A good software development process should rely both on unit tests and on system tests as part of the development process.
The first line of defense should be the unit tests, while the system test should be used to verify that the old user stories still working.

What about human tests?
First it is clear that there should be phase of human tests in or after the development process
this is because automatic tests will never give you 100% cover in nontrivial software.

I myself think that it is better to push the human tests as early as possible in the development process because:
  • That way you always know where you stand.
  • The more early you find bug, the easier it to fix it.
The real difficulty in this case where the team contains programmers and testers is how to make the testers citizens with equal rights.

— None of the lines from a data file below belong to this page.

/-! ## The fields of a word as numbers (R72) -/

theorem fam_toNat (op : Word) : (fam op).toNat = op.toNat / 4096 := by
  have := op.isLt
  rw [fam, BitVec.extractLsb'_toNat, Nat.shiftRight_eq_div_pow]
  omega

theorem nBits_toNat (op : Word) : (nBits op).toNat = op.toNat % 16 := by
  rw [nBits, BitVec.extractLsb'_toNat, Nat.shiftRight_zero]

theorem fieldKk_toNat (op : Word) : (fieldKk op).toNat = op.toNat % 256 := by
  rw [fieldKk, BitVec.extractLsb'_toNat, Nat.shiftRight_zero]

theorem wordOfBytes_eq_of_toNat {hi lo : Byte} {w : Word} (hhi : hi.toNat = w.toNat / 256)
    (hlo : lo.toNat = w.toNat % 256) : wordOfBytes hi lo = w := by
  apply BitVec.eq_of_toNat_eq
  rw [wordOfBytes_toNat]
  omega

theorem packA_of_fam {op : Word} {f : BitVec 4} (h : fam op = f) : packA f (fieldNnn op) = op := h ▸ packA_fields op

theorem packXK_of_fam {op : Word} {f : BitVec 4} (h : fam op = f) : packXK f (fieldX op) (fieldKk op) = op :=
  h ▸ packXK_fields op

theorem packXY_of_fam {op : Word} {f : BitVec 4} (h : fam op = f) :
    packXY f (fieldX op) (fieldY op) (nBits op) = op := h ▸ packXY_fields op

/-! ## Family 0: SYS is every word but CLS and RET (R77) -/

theorem packA_right_inj {f : BitVec 4} {a b : Addr12} : packA f a = packA f b ↔ a = b :=
  ⟨fun h => by simpa using congrArg fieldNnn h, fun h => h ▸ rfl⟩

theorem wellFormed_sys {nnn : Addr12} : WellFormed (.sys nnn) ↔ nnn ≠ 0x0E0#12 ∧ nnn ≠ 0x0EE#12 := by
  simp [WellFormed, Instr.wellFormed]

theorem packA_zero_eq_cls {nnn : Addr12} : packA 0x0#4 nnn = 0x00E0#16 ↔ nnn = 0x0E0#12 :=
  packA_right_inj (b := 0x0E0#12)

theorem packA_zero_eq_ret {nnn : Addr12} : packA 0x0#4 nnn = 0x00EE#16 ↔ nnn = 0x0EE#12 :=
  packA_right_inj (b := 0x0EE#12)

theorem decode0_of_sys {nnn : Addr12} (h : WellFormed (.sys nnn)) : decode0 (packA 0x0#4 nnn) = .sys nnn := by
  obtain ⟨hcls, hret⟩ := wellFormed_sys.mp h
  simp [decode0, packA_zero_eq_cls, packA_zero_eq_ret, hcls, hret]

theorem encode_decode0 {op : Word} (h : fam op = 0x0#4) : WellFormed (decode0 op) ∧ encode (decode0 op) = op := by
  have hop : packA 0x0#4 (fieldNnn op) = op := packA_of_fam h
  unfold decode0
  split
  · next hcls => exact ⟨rfl, hcls.symm⟩
  · next hcls =>
    split
    · next hret => exact ⟨rfl, hret.symm⟩
    · next hret =>
      rw [← hop, packA_zero_eq_cls] at hcls
      rw [← hop, packA_zero_eq_ret] at hret
      exact ⟨wellFormed_sys.mpr ⟨hcls, hret⟩, hop⟩

/-! ## Families 8, E and F: which sub-opcodes are taken (R75, R76) -/

/-- A word of family 8 that decodes is packed again from its fields, the sub-opcode included. -/
theorem encode_decode8 {op : Word} {i : Instr} (h : decode8 op = .ok i) :
    WellFormed i ∧ encode i = packXY 0x8#4 (fieldX op) (fieldY op) (nBits op) := by
  unfold decode8 at h
  split at h <;> cases h
  all_goals next hn => exact ⟨rfl, by rw [hn]; rfl⟩

theorem encode_decodeE {op : Word} {i : Instr} (h : decodeE op = .ok i) :
    WellFormed i ∧ encode i = packXK 0xE#4 (fieldX op) (fieldKk op) := by
  unfold decodeE at h
  split at h <;> cases h
  all_goals next hk => exact ⟨rfl, by rw [hk]; rfl⟩

theorem encode_decodeF {op : Word} {i : Instr} (h : decodeF op = .ok i) :
    WellFormed i ∧ encode i = packXK 0xF#4 (fieldX op) (fieldKk op) := by
  unfold decodeF at h
  split at h <;> cases h
  all_goals next hk => exact ⟨rfl, by rw [hk]; rfl⟩

/-! ## The round trip -/

/-- Settles O13: each family's arm packs the fields it read, and a word is the packing of its fields. -/
theorem encodeOfDecode : Obligations.EncodeOfDecode := by
  intro op i h
  unfold decodeWord at h
  split at h
  case h_1 hf => cases h; exact encode_decode0 hf
  case h_9 hf =>
    obtain ⟨hwf, he⟩ := encode_decode8 h
    exact ⟨hwf, he.trans (packXY_of_fam hf)⟩
  case h_15 hf =>
    obtain ⟨hwf, he⟩ := encode_decodeE h
    exact ⟨hwf, he.trans (packXK_of_fam hf)⟩
  case h_16 h0 h1 h2 h3 h4 h5 h6 h7 h8 h9 hA hB hC hD hE =>
    have hf : fam op = 0xF#4 := nibble_eq_F h0 h1 h2 h3 h4 h5 h6 h7 h8 h9 hA hB hC hD hE
    obtain ⟨hwf, he⟩ := encode_decodeF h
    exact ⟨hwf, he.trans (packXK_of_fam hf)⟩
  case h_2 hf | h_3 hf | h_11 hf | h_12 hf => cases h; exact ⟨rfl, packA_of_fam hf⟩
  case h_4 hf | h_5 hf | h_7 hf | h_8 hf | h_13 hf => cases h; exact ⟨rfl, packXK_of_fam hf⟩
  case h_6 hf | h_10 hf | h_14 hf => cases h; exact ⟨rfl, packXY_of_fam hf⟩

theorem decode_encodeBytes_eq_ok {i j : Instr} :
    decode (encodeBytes i) = .ok (j, []) ↔ decodeWord (encode i) = .ok j := by
  rw [encodeBytes, decode_pair_eq_ok, wordOfBytes_hiByte_loByte]

/-- Each format's fields are read back from its word; only SYS needs that its word is not that of CLS or RET. -/
theorem decodeWord_encode {i : Instr} (h : WellFormed i) : decodeWord (encode i) = .ok i := by
  cases i
  case cls => rfl
  case ret => rfl
  case sys nnn => simp [encode, decodeWord, decode0_of_sys h]
  all_goals simp [encode, decodeWord, decode8, decodeE, decodeF, fieldN]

Wednesday, January 13, 2010

Continues integration and long running system tests



Say you are working in a software company that use system test as part of the production system.
Ideally you would treat system tests like unit tests e.g. having all of them run each build and have the report email to you.

Now the problem with that is the fact that system tests can take lots of time to run for example we have only 50 tests and it take about 15 min, when you have hundreds of tests it can take some hours to run them all.

Even if you are using grid to run your tests it is only ease the pain since the first machine you add the grid reduce the time by 50% but effect of a new machine is reduced dramatically the more machines you already have.

So we conclude the it is not practical to expect that all the tests will run for each build.

This is how we at Dalet solved this problem:

First for each build the artifacts of the build is 2 zip files
  • product.zip and
  • product-system-tests.zip
those 2 files are saved at the end of the build at a directory with name as the svn revision of the build.

Second the automatic test process is trigged after each build but only one process of the tests can run at some time, now the first thing the tests runner doing is to find the latest revision that was built and not tested (this is a simple scanning of the files generated by the first stage).
Once it find such revision it extract the product extract the system-tests and run the tests, the output of this run is a test report.

Now you can say that this is not good enough and I am totally in with you.
The problem is that every tests run cover multiple commits and you do not know really which one of them broke the test.

So our next step was to write a small web service to display the report nicely and to compare 2 tests once against other.


Once you see those results the problem become much simpler since you realize that only small parts of the tests will fail in each run and that you have only to find the failed tests revision.
This can be done by running for each revision that was skipped only the failed search (something like binary search on the tests) once you do that you have the changes set that fail test the fix become very simple.

Another step that you can go is to collect the statistics about what files caused what test to fail, this can help you understand the dependencies in your code and let you choose automatically
small subset of the tests to run after a given change set.

Nice Ha ?

Barak.